[Source data]

@[simp] theorem bbMarkWr_keep (n : Nat) (data : Word) (s : State) :
    (bbMarkWr n data s).pending = s.pending ∧ (bbMarkWr n data s).gen = s.gen ∧ (bbMarkWr n data s).rot = s.rot ∧ (bbMarkWr n data s).ext = s.ext ∧ (bbMarkWr n data s).cyc = s.cyc ∧ (bbMarkWr n data s).cp = s.cp ∧ (bbMarkWr n data s).ang = s.ang ∧ (bbMarkWr n data s).pwr = s.pwr := by
  unfold bbMarkWr
  simp [apply_ite State.pending, apply_ite State.gen, apply_ite State.rot, apply_ite State.ext, apply_ite State.cyc, apply_ite State.cp, apply_ite State.ang, apply_ite State.pwr]

@[simp] theorem chCtrlWr_keep (n : Nat) (be : BitVec 4) (data : Word) (s : State) :
    (chCtrlWr n be data s).pending = s.pending ∧ (chCtrlWr n be data s).gen = s.gen ∧ (chCtrlWr n be data s).rot = s.rot ∧ (chCtrlWr n be data s).ext = s.ext ∧ (chCtrlWr n be data s).cyc = s.cyc ∧ (chCtrlWr n be data s).cp = s.cp ∧ (chCtrlWr n be data s).ang = s.ang ∧ (chCtrlWr n be data s).pwr = s.pwr := by
  unfold chCtrlWr
  simp

end Sys2Proof.Machine
end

> _WHAT IS EXPECTED_
Every entry needs to be retyped exactly.

> _RESULT OF THIS EXERCISE_
@[simp] theorem bbMarkWr_keep (n : Nat) (data : Word) (s : State) :
    (bbMarkWr n data s).pending = s.pending ∧ (bbMarkWr n data s).gen = s.gen ∧ (bbMarkWr n data s).rot = s.rot ∧ (bbMarkWr n data s).ext = s.ext ∧ (bbMarkWr n data s).cyc = s.cyc ∧ (bbMarkWr n data s).cp = s.cp ∧ (bbMarkWr n data s).ang = s.ang ∧ (bbMarkWr n data s).pwr = s.pwr := by
  unfold bbMarkWr
  simp [apply_ite State.pending, apply_ite State.gen, apply_ite State.rot, apply_ite State.ext, apply_ite State.cyc, apply_ite State.cp, apply_ite State.ang, apply_ite State.pwr]

@[simp] theorem chCtrlWr_keep (n : Nat) (be : BitVec 4) (data : Word) (s : State) :
    (chCtrlWr n be data s).pending = s.pending ∧ (chCtrlWr n be data s).gen = s.gen ∧ (chCtrlWr n be data s).rot = s.rot ∧ (chCtrlWr n be data s).ext = s.ext ∧ (chCtrlWr n be data s).cyc = s.cyc ∧ (chCtrlWr n be data s).cp = s.cp ∧ (chCtrlWr n be data s).ang = s.ang ∧ (chCtrlWr n be data s).pwr = s.pwr := by
  unfold chCtrlWr
  simp

end Sys2Proof.Machine
end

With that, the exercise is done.